Full data will be uploaded soon~
- [2025/1/22] Our work has been accepted by ICLR2025!
Figure 1. Overview of the automatic pipeline in Dysca for generating VQAs, cleaning VQAs and evaluating LVLMs.
Figure 2. The available subtasks of our Dysca.
Abstract - Currently many benchmarks have been proposed to evaluate the perception ability of the Large Vision-Language Models (LVLMs). However, most benchmarks conduct questions by selecting images from existing datasets, resulting in the potential data leakage. Besides, these benchmarks merely focus on evaluating LVLMs on the realistic style images and clean scenarios, leaving the multi-stylized images and noisy scenarios unexplored. In response to these challenges, we propose a dynamic and scalable benchmark named Dysca for evaluating LVLMs by leveraging synthesis images. Specifically, we leverage Stable Diffusion and design a rule-based method to dynamically generate novel images, questions and the corresponding answers. We consider 51 kinds of image styles and evaluate the perception capability in 20 subtasks. Moreover, we conduct evaluations under 4 scenarios (i.e., Clean, Corruption, Print Attacking and Adversarial Attacking) and 3 question types (i.e., Multi-choices, True-or-false and Free-form). Thanks to the generative paradigm, Dysca serves as a scalable benchmark for easily adding new subtasks and scenarios. A total of 24 advanced open-source LVLMs and 2 close-source LVLMs are evaluated on Dysca, revealing the drawbacks of current LVLMs.

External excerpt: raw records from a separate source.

-- ==== Sys2Proof/Laws/KeepsLine.lean ====
section
/-! SUPPORT. Laws/KeepsLine.lean: every operation and command of Machine/Line.lean, Machine/Cage.lean, Machine/Framing.lean keeps what `Keeps` names. -/

namespace Sys2Proof.Machine

/-! ### Machine/Line.lean -/

set_option maxHeartbeats 200000
theorem State.portDown_keeps {s0 s : State} (h : Keeps s0 s) (x1) : Keeps s0 (State.portDown s x1) := by
  simp only [State.portDown]
  repeat' (with_reducible first | exact h | apply State.wrAll_keeps | apply State.raiseIf_keeps)

theorem State.macCnt_keeps {s0 s : State} (h : Keeps s0 s) (x1 x2 x3) : Keeps s0 (State.macCnt s x1 x2 x3) := by
  simp only [State.macCnt]
  repeat' (with_reducible first | exact h | apply State.bump_keeps)

theorem State.pauseView_keeps {s0 s : State} (h : Keeps s0 s) (x1) : Keeps s0 (State.pauseView s x1) := by
  simp only [State.pauseView]
  repeat' (with_reducible first | exact h | apply State.put_keeps)

theorem State.setMac_keeps {s0 s : State} (h : Keeps s0 s) (x1 x2) : Keeps s0 (State.setMac s x1 x2) := by
  simp only [State.setMac]
  repeat' first
    | with_reducible exact h | with_reducible refine Keeps.lit rfl rfl rfl rfl rfl rfl ?_

theorem State.setPaused_keeps {s0 s : State} (h : Keeps s0 s) (x1 x2) : Keeps s0 (State.setPaused s x1 x2) := by
  simp only [State.setPaused]
  repeat' (with_reducible first | exact h | apply State.pauseView_keeps | apply State.setMac_keeps)

theorem State.pauseFor_keeps {s0 s : State} (h : Keeps s0 s) (x1 x2 x3) : Keeps s0 (State.pauseFor s x1 x2 x3) := by
  simp only [State.pauseFor]
  repeat' (with_reducible first | exact h | apply State.setMac_keeps | apply State.setPaused_keeps)

theorem State.rxPause_keeps {s0 s : State} (h : Keeps s0 s) (x1 x2) : Keeps s0 (State.rxPause s x1 x2) := by
  simp only [State.rxPause]
  repeat' first
    | (with_reducible first | exact h | apply State.macCnt_keeps | apply State.pauseFor_keeps) | split

theorem State.rxPfc_keeps {s0 s : State} (h : Keeps s0 s) (x1 x2 x3) : Keeps s0 (State.rxPfc s x1 x2 x3) := by
  simp only [State.rxPfc]
  repeat' first
    | (with_reducible first
         | exact h | assumption | apply State.macCnt_keeps | apply State.pauseFor_keeps | apply Keeps.foldl)
    | intro u _ hu | split

theorem State.setSa_keeps {s0 s : State} (h : Keeps s0 s) (x1 x2 x3 x4) : Keeps s0 (State.setSa s x1 x2 x3 x4) := by
  simp only [State.setSa]
  repeat' first
    | with_reducible exact h | with_reducible refine Keeps.lit rfl rfl rfl rfl rfl rfl ?_

theorem State.saInvalidate_keeps {s0 s : State} (h : Keeps s0 s) (x1 x2) : Keeps s0 (State.saInvalidate s x1 x2) := by
  simp only [State.saInvalidate]
  repeat' (with_reducible first | exact h | apply State.result_keeps | apply State.setSa_keeps)

theorem execMscSaInvalidate_keeps {s0 s : State} (h : Keeps s0 s) (x0 x1) : ∀ t, execMscSaInvalidate x0 x1 s = .next t → Keeps s0 t := by
  intro t ht; simp only [execMscSaInvalidate, Host.Outcome.next.injEq] at ht
  subst ht
  repeat' first
    | (with_reducible first | exact h | assumption | apply State.gate_keeps | apply State.saInvalidate_keeps)
    | intro u hu | split

theorem execPauseTimeExpiry_keeps {s0 s : State} (h : Keeps s0 s) (x0 x1) : ∀ t, execPauseTimeExpiry x0 x1 s = .next t → Keeps s0 t := by
  intro t ht; simp only [execPauseTimeExpiry, Host.Outcome.next.injEq] at ht
  subst ht
  repeat' first
    | (with_reducible first | exact h | apply State.setPaused_keeps) | split

theorem State.tsView_keeps {s0 s : State} (h : Keeps s0 s) (x1) : Keeps s0 (State.tsView s x1) := by
  simp only [State.tsView]
  repeat' first
    | (with_reducible first | exact h | apply State.wr_keeps | apply State.wrAll_keeps) | split

theorem State.macsecTx_keeps {s0 s : State} (h : Keeps s0 s) (x1 x2) : Keeps s0 (State.macsecTx s x1 x2).1 := by
  simp only [State.macsecTx]
  repeat' first
    | (with_reducible first
         | exact h | apply State.raise_keeps | apply State.macCnt_keeps | apply State.setMac_keeps
         | apply State.setSa_keeps)
    | split

theorem State.txFirWrite_keeps {s0 s : State} (h : Keeps s0 s) (x1 x2) : Keeps s0 (State.txFirWrite s x1 x2) := by
  simp only [State.txFirWrite]
  repeat' first
    | (with_reducible first | exact h | apply State.raise_keeps | apply State.wrWord_keeps) | split

theorem execTxFirWrite_keeps {s0 s : State} (h : Keeps s0 s) (x0 x1) : ∀ t, execTxFirWrite x0 x1 s = .next t → Keeps s0 t := by
  intro t ht; simp only [execTxFirWrite, Host.Outcome.next.injEq] at ht
  subst ht
  repeat' first
    | (with_reducible first | exact h | assumption | apply State.gate_keeps | apply State.txFirWrite_keeps)
    | intro u hu | split

theorem State.lpiHold_keeps {s0 s : State} (h : Keeps s0 s) (x1) : Keeps s0 (State.lpiHold s x1) := by
  simp only [State.lpiHold]
  repeat' first
    | (with_reducible first | exact h | assumption | apply State.wr_keeps | apply State.gate_keeps) | intro u hu
    | split

theorem State.macLink_keeps {s0 s : State} (h : Keeps s0 s) (x1 x2) : Keeps s0 (State.macLink s x1 x2) := by
  simp only [State.macLink]
  repeat' first
    | (with_reducible first | exact h | assumption | apply State.put_keeps | apply State.gate_keeps) | intro u hu

theorem State.etherGone_keeps {s0 s : State} (h : Keeps s0 s) (x1) : Keeps s0 (State.etherGone s x1) := by
  simp only [State.etherGone]
  repeat' first
    | (with_reducible first | exact h | apply State.portDown_keeps | apply State.macLink_keeps) | split

theorem State.showPort_keeps {s0 s : State} (h : Keeps s0 s) (x1) : Keeps s0 (State.showPort s x1) := by
  simp only [State.showPort]
  repeat' (with_reducible first | exact h | apply State.wrAll_keeps)

theorem State.portApply_keeps {s0 s : State} (h : Keeps s0 s) (x1 x2) : Keeps s0 (State.portApply s x1 x2) := by
  simp only [State.portApply]
  repeat' first
    | (with_reducible first
         | exact h | assumption | apply State.gate_keeps | apply State.wrFree_keeps | apply State.raise_keeps
         | apply State.wrWord_keeps | apply State.ctxRestart_keeps | apply State.setMac_keeps
         | apply State.lpiHold_keeps | apply State.etherGone_keeps | apply State.showPort_keeps)
    | intro u hu | split

theorem execPortApply_keeps {s0 s : State} (h : Keeps s0 s) (x0 x1) : ∀ t, execPortApply x0 x1 s = .next t → Keeps s0 t := by
  intro t ht; simp only [execPortApply, Host.Outcome.next.injEq] at ht
  subst ht
  repeat' first
    | (with_reducible first | exact h | assumption | apply State.gate_keeps | apply State.portApply_keeps)
    | intro u hu | split
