theorem execIpsSaRead_keeps {s0 s : State} (h : Keeps s0 s) (x0) : ∀ t, execIpsSaRead x0 s = .next t → Keeps s0 t := by
  intro t ht; simp only [execIpsSaRead, Host.Outcome.next.injEq] at ht
  subst ht
  repeat' first
    | (with_reducible first | exact h | assumption | apply State.lineGate_keeps | apply State.ipsSaRead_keeps)
    | intro u hu

theorem State.kwWrap_keeps {s0 s : State} (h : Keeps s0 s) (x1 x2 x3) : Keeps s0 (State.kwWrap s x1 x2 x3) := by
  simp only [State.kwWrap]
  repeat' first
    | (with_reducible first | exact h | apply State.result_keeps | apply State.ipsError_keeps) | split

theorem execKwCheck_keeps {s0 s : State} (h : Keeps s0 s) (x0 x1 x2) : ∀ t, execKwCheck x0 x1 x2 s = .next t → Keeps s0 t := by
  intro t ht; simp only [execKwCheck, Host.Outcome.next.injEq] at ht
  subst ht
  repeat' first
    | (with_reducible first | exact h | assumption | apply State.lineGate_keeps | apply State.kwCheck_keeps)
    | intro u hu

theorem State.kwLoadKek_keeps {s0 s : State} (h : Keeps s0 s) (x1 x2) : Keeps s0 (State.kwLoadKek s x1 x2) := by
  simp only [State.kwLoadKek]
  repeat' first
    | (with_reducible first | exact h | apply State.result_keeps | apply State.ipsError_keeps) | split
    | with_reducible refine Keeps.lit rfl rfl rfl rfl rfl rfl ?_

theorem execKwLoadKek_keeps {s0 s : State} (h : Keeps s0 s) (x0 x1) : ∀ t, execKwLoadKek x0 x1 s = .next t → Keeps s0 t := by
  intro t ht; simp only [execKwLoadKek, Host.Outcome.next.injEq] at ht
  subst ht
  repeat' first
    | (with_reducible first | exact h | assumption | apply State.lineGate_keeps | apply State.kwLoadKek_keeps)
    | intro u hu

theorem State.kekCfgWrite_keeps {s0 s : State} (h : Keeps s0 s) (x1) : Keeps s0 (State.kekCfgWrite s x1) := by
  simp only [State.kekCfgWrite]
  repeat' first
    | with_reducible exact h | split
    | with_reducible refine Keeps.lit rfl rfl rfl rfl rfl rfl ?_

theorem execKwWrap_keeps {s0 s : State} (h : Keeps s0 s) (x0 x1 x2) : ∀ t, execKwWrap x0 x1 x2 s = .next t → Keeps s0 t := by
  intro t ht; simp only [execKwWrap, Host.Outcome.next.injEq] at ht
  subst ht
  repeat' first
    | (with_reducible first | exact h | assumption | apply State.lineGate_keeps | apply State.kwWrap_keeps)
    | intro u hu

theorem execIpsDecrypt_keeps {s0 s : State} (h : Keeps s0 s) : ∀ t, execIpsDecrypt s = .next t → Keeps s0 t := by
  intro t ht; simp only [execIpsDecrypt, Host.Outcome.next.injEq] at ht
  subst ht
  repeat' first
    | (with_reducible first | exact h | apply State.ipsDecrypt_keeps) | split
    | (refine State.ipsTake_keeps (s0 := s0) ?_ _ _ (by assumption))
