theorem State.tdmaRun_keeps {s0 s : State} (h : Keeps s0 s) (x1 x2 x3 x4) (h4 : ∀ u, Keeps s0 u → ∀ t r, x4 u = .ok t r → Keeps s0 t) : Keeps s0 (State.tdmaRun s x1 x2 x3 x4) := by
  unfold State.tdmaRun
  split
  · exact State.tagWait_keeps h
  extract_lets s1 s2
  have h1 : Keeps s0 s1 := State.fetch_keeps h _ _ _
  have h2 : Keeps s0 s2 := by
    unfold s2
    clear_value s1
    split
    · exact State.tdmaFetch_keeps h1 _
    · exact h1
  clear_value s2 s1
  repeat' first
    | (with_reducible first | exact h | apply State.tdmaEnd_keeps) | exact h1
    | exact State.tdmaFinish_keeps h2 _ _ _ (h4 _ h2) | split

theorem State.tdmaRead_keeps {s0 s : State} (h : Keeps s0 s) (x1) : ∀ t r, State.tdmaRead s x1 = .ok t r → Keeps s0 t := by
  intro t r ht; simp only [State.tdmaRead] at ht
  repeat' first
    | (split at ht) | (simp only [TdmaOut.ok.injEq, reduceCtorEq] at ht) | (obtain ⟨rfl, _⟩ := ht)
    | (with_reducible first | exact h | apply State.post_keeps)

theorem execTdmaRead_keeps {s0 s : State} (h : Keeps s0 s) (x0 x1) : ∀ t, execTdmaRead x0 x1 s = .next t → Keeps s0 t := by
  intro t ht; simp only [execTdmaRead, Host.Outcome.next.injEq] at ht
  subst ht
  exact State.tdmaRun_keeps h _ _ _ _ (fun u hu => State.tdmaRead_keeps hu _)

theorem State.stageRow_keeps {s0 s : State} (h : Keeps s0 s) (x1 x2 x3) : Keeps s0 (State.stageRow s x1 x2 x3) := by
  simp only [State.stageRow]
  repeat' first
    | with_reducible exact h | split
    | with_reducible refine Keeps.lit rfl rfl rfl rfl rfl rfl ?_

theorem State.memWrite_keeps {s0 s : State} (h : Keeps s0 s) (x1 x2 x3 x4) : Keeps s0 (State.memWrite s x1 x2 x3 x4) := by
  simp only [State.memWrite]
  repeat' (with_reducible first | exact h | apply State.keyWrite_keeps)

theorem State.countRow_keeps {s0 s : State} (h : Keeps s0 s) (x1 x2 x3) : Keeps s0 (State.countRow s x1 x2 x3) := by
  simp only [State.countRow]
  repeat' first
    | (with_reducible first | exact h | apply State.wr_keeps) | split

theorem State.rowWrite_keeps {s0 s : State} (h : Keeps s0 s) (x1 x2 x3 x4) : Keeps s0 (State.rowWrite s x1 x2 x3 x4) := by
  simp only [State.rowWrite]
  repeat' (with_reducible first | exact h | apply State.memWrite_keeps | apply State.countRow_keeps)

theorem State.writeOne_keeps {s0 s : State} (h : Keeps s0 s) (x1 x2 x3 x4 x5) : Keeps s0 (State.writeOne s x1 x2 x3 x4 x5) := by
  simp only [State.writeOne]
  repeat' first
    | (with_reducible first
         | exact h | apply State.vstoreView_keeps | apply State.stageRow_keeps | apply State.rowWrite_keeps)
    | split | with_reducible refine Keeps.lit rfl rfl rfl rfl rfl rfl ?_

theorem State.writeRows_keeps {s0 s : State} (h : Keeps s0 s) (x1 x2 x3 x4) : ∀ t r, State.writeRows s x1 x2 x3 x4 = .ok t r → Keeps s0 t := by
  intro t r ht; simp only [State.writeRows] at ht
  repeat' first
    | (split at ht) | (simp only [TdmaOut.ok.injEq, reduceCtorEq] at ht) | (obtain ⟨rfl, _⟩ := ht)
    | (with_reducible first | exact h | assumption | apply State.writeOne_keeps | apply Keeps.foldl) | intro u _ hu

theorem State.tdmaWrite_keeps {s0 s : State} (h : Keeps s0 s) (x1 x2 x3) : ∀ t r, State.tdmaWrite s x1 x2 x3 = .ok t r → Keeps s0 t := by
  intro t r ht; simp only [State.tdmaWrite] at ht
  repeat' first
    | (split at ht) | (simp only [TdmaOut.ok.injEq, reduceCtorEq] at ht) | with_reducible exact h
    | (refine State.writeRows_keeps (s0 := s0) ?_ _ _ _ _ _ _ (by assumption))

theorem execTdmaWrite_keeps {s0 s : State} (h : Keeps s0 s) (x0 x1 x2) : ∀ t, execTdmaWrite x0 x1 x2 s = .next t → Keeps s0 t := by
  intro t ht; simp only [execTdmaWrite, Host.Outcome.next.injEq] at ht
  subst ht
  exact State.tdmaRun_keeps h _ _ _ _ (fun u hu => State.tdmaWrite_keeps hu _ _ _)

theorem execTdmaDoorbell_keeps {s0 s : State} (h : Keeps s0 s) (x0 x1 x2) : ∀ t, execTdmaDoorbell x0 x1 x2 s = .next t → Keeps s0 t := by
  intro t ht; simp only [execTdmaDoorbell, Host.Outcome.next.injEq] at ht
  subst ht
  repeat' first
    | (with_reducible first | exact h | assumption | apply State.gate_keeps | apply State.doorbell_keeps) | intro u hu
    | split

theorem State.tdmaSearch_keeps {s0 s : State} (h : Keeps s0 s) (x1 x2) : ∀ t r, State.tdmaSearch s x1 x2 = .ok t r → Keeps s0 t := by
  intro t r ht; simp only [State.tdmaSearch] at ht
  repeat' first
    | (split at ht) | (simp only [TdmaOut.ok.injEq, reduceCtorEq] at ht) | (obtain ⟨rfl, _⟩ := ht)
    | with_reducible exact h

theorem State.abortAll_keeps {s0 s : State} (h : Keeps s0 s) (x1 x2 x3) : Keeps s0 (State.abortAll s x1 x2 x3) := by
  induction x2 generalizing s x1 x3 with
  | zero =>
    simp only [State.abortAll]
    repeat' (with_reducible exact h)
  | succ x ih =>
    simp only [State.abortAll]
    repeat' (with_reducible first | exact h | apply ih | apply State.tdmaEnd_keeps)

theorem State.ringAbort_keeps {s0 s : State} (h : Keeps s0 s) (x1 x2) : Keeps s0 (State.ringAbort s x1 x2) := by
  simp only [State.ringAbort]
  repeat' first
    | (with_reducible first | exact h | apply State.vstoreView_keeps | apply State.abortAll_keeps)
    | with_reducible refine Keeps.lit rfl rfl rfl rfl rfl rfl ?_

theorem State.lockView_keeps {s0 s : State} (h : Keeps s0 s) : Keeps s0 (State.lockView s) := by
  simp only [State.lockView]
  repeat' (with_reducible first | exact h | apply State.wr_keeps)

theorem State.tdmaUnlock_keeps {s0 s : State} (h : Keeps s0 s) (x1 x2 x3) : ∀ t r, State.tdmaUnlock s x1 x2 x3 = .ok t r → Keeps s0 t := by
  intro t r ht; simp only [State.tdmaUnlock] at ht
  repeat' first
    | (split at ht) | (simp only [TdmaOut.ok.injEq, reduceCtorEq] at ht) | (obtain ⟨rfl, _⟩ := ht)
    | (with_reducible first | exact h | apply State.rowWrite_keeps | apply State.lockView_keeps)
    | with_reducible refine Keeps.lit rfl rfl rfl rfl rfl rfl ?_

theorem execTdmaUnlock_keeps {s0 s : State} (h : Keeps s0 s) (x0 x1) : ∀ t, execTdmaUnlock x0 x1 s = .next t → Keeps s0 t := by
  intro t ht; simp only [execTdmaUnlock, Host.Outcome.next.injEq] at ht
  subst ht
  exact State.tdmaRun_keeps h _ _ _ _ (fun u hu => State.tdmaUnlock_keeps hu _ _ _)

theorem execEpochDrained_keeps {s0 s : State} (h : Keeps s0 s) : ∀ t, execEpochDrained s = .next t → Keeps s0 t := by
  intro t ht; simp only [execEpochDrained, Host.Outcome.next.injEq] at ht
  subst ht
  repeat' first
    | (with_reducible first | exact h | apply State.wr_keeps | apply State.raise_keeps | apply State.peak_keeps)
    | split

theorem State.shdView_keeps {s0 s : State} (h : Keeps s0 s) : Keeps s0 (State.shdView s) := by
  simp only [State.shdView]
  repeat' first
    | (with_reducible first | exact h | apply State.wr_keeps) | split

theorem State.lenCfgWrite_keeps {s0 s : State} (h : Keeps s0 s) (x1 x2) : Keeps s0 (State.lenCfgWrite s x1 x2) := by
  simp only [State.lenCfgWrite]
  repeat' first
    | (with_reducible first | exact h | apply State.wr_keeps | apply State.raise_keeps | apply State.wrWord_keeps)
    | split

theorem State.countGroup_keeps {s0 s : State} (h : Keeps s0 s) : Keeps s0 (State.countGroup s) := by
  simp only [State.countGroup]
  repeat' first
    | (with_reducible first | exact h | assumption | apply State.countRow_keeps | apply Keeps.foldl) | intro u _ hu

theorem State.commitNow_keeps {s0 s : State} (h : Keeps s0 s) (x1) : Keeps s0 (State.commitNow s x1) := by
  simp only [State.commitNow]
  repeat' first
    | (with_reducible first
         | exact h | apply State.wr_keeps | apply State.cnt_keeps | apply State.raise_keeps
         | apply State.vstoreView_keeps | apply State.tdmaEnd_keeps | apply State.countGroup_keeps)
    | split | with_reducible refine Keeps.lit rfl rfl rfl rfl rfl rfl ?_

theorem State.commitRequest_keeps {s0 s : State} (h : Keeps s0 s) (x1) : Keeps s0 (State.commitRequest s x1) := by
  simp only [State.commitRequest]
  repeat' first
    | (with_reducible first
         | exact h | apply State.wr_keeps | apply State.vstoreView_keeps | apply State.commitNow_keeps)
    | split | with_reducible refine Keeps.lit rfl rfl rfl rfl rfl rfl ?_

theorem State.epochCmd_keeps {s0 s : State} (h : Keeps s0 s) (x1 x2) : Keeps s0 (State.epochCmd s x1 x2) := by
  simp only [State.epochCmd]
  repeat' first
    | (with_reducible first
         | exact h | apply State.wr_keeps | apply State.cnt_keeps | apply State.raise_keeps
         | apply State.vstoreView_keeps | apply State.commitRequest_keeps)
    | split | with_reducible refine Keeps.lit rfl rfl rfl rfl rfl rfl ?_

theorem State.tblCfgBWrite_keeps {s0 s : State} (h : Keeps s0 s) (x1 x2) : Keeps s0 (State.tblCfgBWrite s x1 x2) := by
  simp only [State.tblCfgBWrite]
  repeat' first
    | (with_reducible first | exact h | apply State.wr_keeps | apply State.raise_keeps) | split

theorem State.rowTouch_keeps {s0 s : State} (h : Keeps s0 s) (x1 x2 x3 x4 x5) : Keeps s0 (State.rowTouch s x1 x2 x3 x4 x5) := by
  simp only [State.rowTouch]
  repeat' first
    | (with_reducible first | exact h | apply State.memWrite_keeps) | split
    | with_reducible refine Keeps.lit rfl rfl rfl rfl rfl rfl ?_

theorem State.ringDisable_keeps {s0 s : State} (h : Keeps s0 s) (x1 x2) : Keeps s0 (State.ringDisable s x1 x2) := by
  simp only [State.ringDisable]
  repeat' (with_reducible first | exact h | apply State.wr_keeps | apply State.ringAbort_keeps)

theorem execTdmaRingDisable_keeps {s0 s : State} (h : Keeps s0 s) (x0 x1) : ∀ t, execTdmaRingDisable x0 x1 s = .next t → Keeps s0 t := by
  intro t ht; simp only [execTdmaRingDisable, Host.Outcome.next.injEq] at ht
  subst ht
  repeat' first
    | (with_reducible first | exact h | assumption | apply State.gate_keeps | apply State.ringDisable_keeps)
    | intro u hu | split

theorem State.report_keeps {s0 s : State} (h : Keeps s0 s) (x1 x2 x3 x4 x5) : Keeps s0 (State.report s x1 x2 x3 x4 x5) := by
  simp only [State.report]
  repeat' first
    | (with_reducible first | exact h | apply State.wr_keeps | apply State.post_keeps) | split

theorem State.ageVisit_keeps {s0 s : State} (h : Keeps s0 s) (x1 x2) : Keeps s0 (State.ageVisit s x1 x2) := by
  simp only [State.ageVisit]
  repeat' first
    | (with_reducible first
         | exact h | apply State.cnt_keeps | apply State.raise_keeps | apply State.countRow_keeps
         | apply State.rowTouch_keeps | apply State.report_keeps)
    | split
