theorem execLinerCell_keeps {s0 s : State} (h : Keeps s0 s) (x0 x1 x2 x3) : ∀ t, execLinerCell x0 x1 x2 x3 s = .next t → Keeps s0 t := by
  intro t ht; simp only [execLinerCell, Host.Outcome.next.injEq] at ht
  subst ht
  repeat' first
    | (with_reducible first | exact h | assumption | apply State.dataIn_keeps | apply State.linCell_keeps)
    | intro u _ hu | split

theorem State.felArrive_keeps {s0 s : State} (h : Keeps s0 s) (x1 x2) : Keeps s0 (State.felArrive s x1 x2) := by
  simp only [State.felArrive]
  repeat' first
    | (with_reducible first
         | exact h | apply State.cnt_keeps | apply State.felDiscard_keeps | apply State.felEnter_keeps)
    | split

theorem State.felResume_keeps {s0 s : State} (h : Keeps s0 s) : Keeps s0 (State.felResume s) := by
  simp only [State.felResume]
  repeat' first
    | (with_reducible first | exact h | assumption | apply State.felArrive_keeps | apply Keeps.foldl) | intro u _ hu
    | with_reducible refine Keeps.lit rfl rfl rfl rfl rfl rfl ?_

theorem execFelCellArrive_keeps {s0 s : State} (h : Keeps s0 s) (x0 x1 x2) : ∀ t, execFelCellArrive x0 x1 x2 s = .next t → Keeps s0 t := by
  intro t ht; simp only [execFelCellArrive, Host.Outcome.next.injEq] at ht
  subst ht
  repeat' first
    | (with_reducible first | exact h | assumption | apply State.dataIn_keeps | apply State.felArrive_keeps)
    | intro u _ hu | split | with_reducible refine Keeps.lit rfl rfl rfl rfl rfl rfl ?_

theorem execLinerCtxIdle_keeps {s0 s : State} (h : Keeps s0 s) (x0 x1) : ∀ t, execLinerCtxIdle x0 x1 s = .next t → Keeps s0 t := by
  intro t ht; simp only [execLinerCtxIdle, Host.Outcome.next.injEq] at ht
  subst ht
  repeat' first
    | (with_reducible first | exact h | apply State.setLin_keeps) | split

theorem execLinerTimeout_keeps {s0 s : State} (h : Keeps s0 s) (x0 x1) : ∀ t, execLinerTimeout x0 x1 s = .next t → Keeps s0 t := by
  intro t ht; simp only [execLinerTimeout, Host.Outcome.next.injEq] at ht
  subst ht
  repeat' first
    | (with_reducible first | exact h | apply State.linSkip_keeps | apply State.linView_keeps) | split

theorem State.linSoftReset_keeps {s0 s : State} (h : Keeps s0 s) : Keeps s0 (State.linSoftReset s) := by
  simp only [State.linSoftReset]
  repeat' first
    | (with_reducible first | exact h | apply State.bump_keeps)
    | with_reducible refine Keeps.lit rfl rfl rfl rfl rfl rfl ?_

theorem execFelSlotSend_keeps {s0 s : State} (h : Keeps s0 s) (x0 x1) : ∀ t, execFelSlotSend x0 x1 s = .next t → Keeps s0 t := by
  intro t ht; simp only [execFelSlotSend, Host.Outcome.next.injEq] at ht
  subst ht
  repeat' first
    | (with_reducible first
         | exact h | assumption | apply State.cnt_keeps | apply State.setLink_keeps | apply State.linkSend_keeps
         | apply State.linkIn_keeps | apply State.felOut_keeps)
    | intro u hu | split

end Sys2Proof.Machine
end

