theorem State.tasksResume_keeps {s0 s : State} (h : Keeps s0 s) : Keeps s0 (State.tasksResume s) := by
  simp only [State.tasksResume]
  repeat' first
    | (with_reducible first
         | exact h | assumption | apply State.secResume_keeps | apply State.fwResume_keeps
         | apply State.hbmTripFirmware_keeps | apply Keeps.foldl)
    | intro u _ hu | split | with_reducible refine Keeps.lit rfl rfl rfl rfl rfl rfl ?_

theorem execSpTakeoverDone_keeps {s0 s : State} (h : Keeps s0 s) (x0) : ∀ t, execSpTakeoverDone x0 s = .next t → Keeps s0 t := by
  intro t ht; simp only [execSpTakeoverDone, Host.Outcome.next.injEq] at ht
  subst ht
  repeat' first
    | (with_reducible first | exact h | apply State.takeover_keeps | apply State.tasksResume_keeps) | split
    | with_reducible refine Keeps.lit rfl rfl rfl rfl rfl rfl ?_

theorem State.step5_keeps {s0 s : State} (h : Keeps s0 s) : Keeps s0 (State.step5 s) := by
  simp only [State.step5]
  repeat' first
    | (with_reducible first
         | exact h | assumption | apply State.wr_keeps | apply State.wrAll_keeps | apply Keeps.foldl)
    | intro u _ hu | split

theorem State.startStep_keeps {s0 s : State} (h : Keeps s0 s) (x1) : ∀ t, State.startStep s x1 = some t → Keeps s0 t := by
  intro t ht; simp only [State.startStep] at ht
  repeat' first
    | (split at ht) | (simp only [Option.some.injEq, reduceCtorEq] at ht) | (obtain ⟨rfl, _⟩ := ht)
    | (with_reducible first
         | exact h | apply State.wr_keeps | apply State.wrAll_keeps | apply State.spRelease_keeps
         | apply State.loadKek0_keeps | apply State.domRise_keeps | apply State.step2_keeps | apply State.step5_keeps)
    | with_reducible refine Keeps.lit rfl rfl rfl rfl rfl rfl ?_

theorem execHbmTempRead_keeps {s0 s : State} (h : Keeps s0 s) (x0 x1) : ∀ t, execHbmTempRead x0 x1 s = .next t → Keeps s0 t := by
  intro t ht; simp only [execHbmTempRead, Host.Outcome.next.injEq] at ht
  subst ht
  repeat' first
    | (with_reducible first
         | exact h | apply State.wr_keeps | apply State.put_keeps | apply State.raise_keeps
         | apply State.hbmTripFirmware_keeps)
    | split | with_reducible refine Keeps.lit rfl rfl rfl rfl rfl rfl ?_

theorem State.domUp_keeps {s0 s : State} (h : Keeps s0 s) (x1) : Keeps s0 (State.domUp s x1) := by
  simp only [State.domUp]
  repeat' first
    | (with_reducible first
         | exact h | apply State.cnt_keeps | apply State.raise_keeps | apply State.spRelease_keeps
         | apply State.domRise_keeps | apply State.resquelch_keeps)
    | split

Benchmark | #Evaluation Data Scale | #Perceptual Tasks | Automatic Annotation | Collecting from Existing Datasets | Question Type | Automatic Evaluation |
---|---|---|---|---|---|---|
LLaVA-Bench | 0.15K | - | × | ⍻ | Free-form | √ |
MME | 2.3K | 10 | × | ⍻ | True-or-false | √ |
LVLM-eHub | - | 3 | √ | × | Free-form | × |
tiny-LVLM-eHub | 2.1K | 3 | √ | × | Free-form | √ |
SEED-Bench | 19K | 8 | ⍻ | × | Multi-choices | √ |
MMBench | 2.9K | 12 | × | ⍻ | Multi-choices | √ |
TouchStone | 0.9K | 10 | × | √ | Free-form | √ |
REFORM-EVAL | 50K | 7 | √ | × | Multi-choices | √ |
MM-BigBench | 30K | 6 | √ | × | Multi-choices | √ |
MM-VET | 0.2K | 4 | ⍻ | ⍻ | Free-form | √ |
MLLM-Bench | 0.42K | 7 | × | ⍻ | Free-form | √ |
SEED-Bench2 | 24K | 10 | ⍻ | × | Multi-choices | √ |
BenchLMM | 2.4K | 15 | × | × | Free-form | √ |
JourneyDB | 5.4K | 2 | √ | √ | Free-form, Multi-choices | √ |
Dysca (Ours) | 617K* | 20 | √ | √ | Free-form, Multi-choices, True-or-false | √ |
Here are some examples of the images, prompts, questions and ground truth answers of our Dysca. These images are generated by diffusion models.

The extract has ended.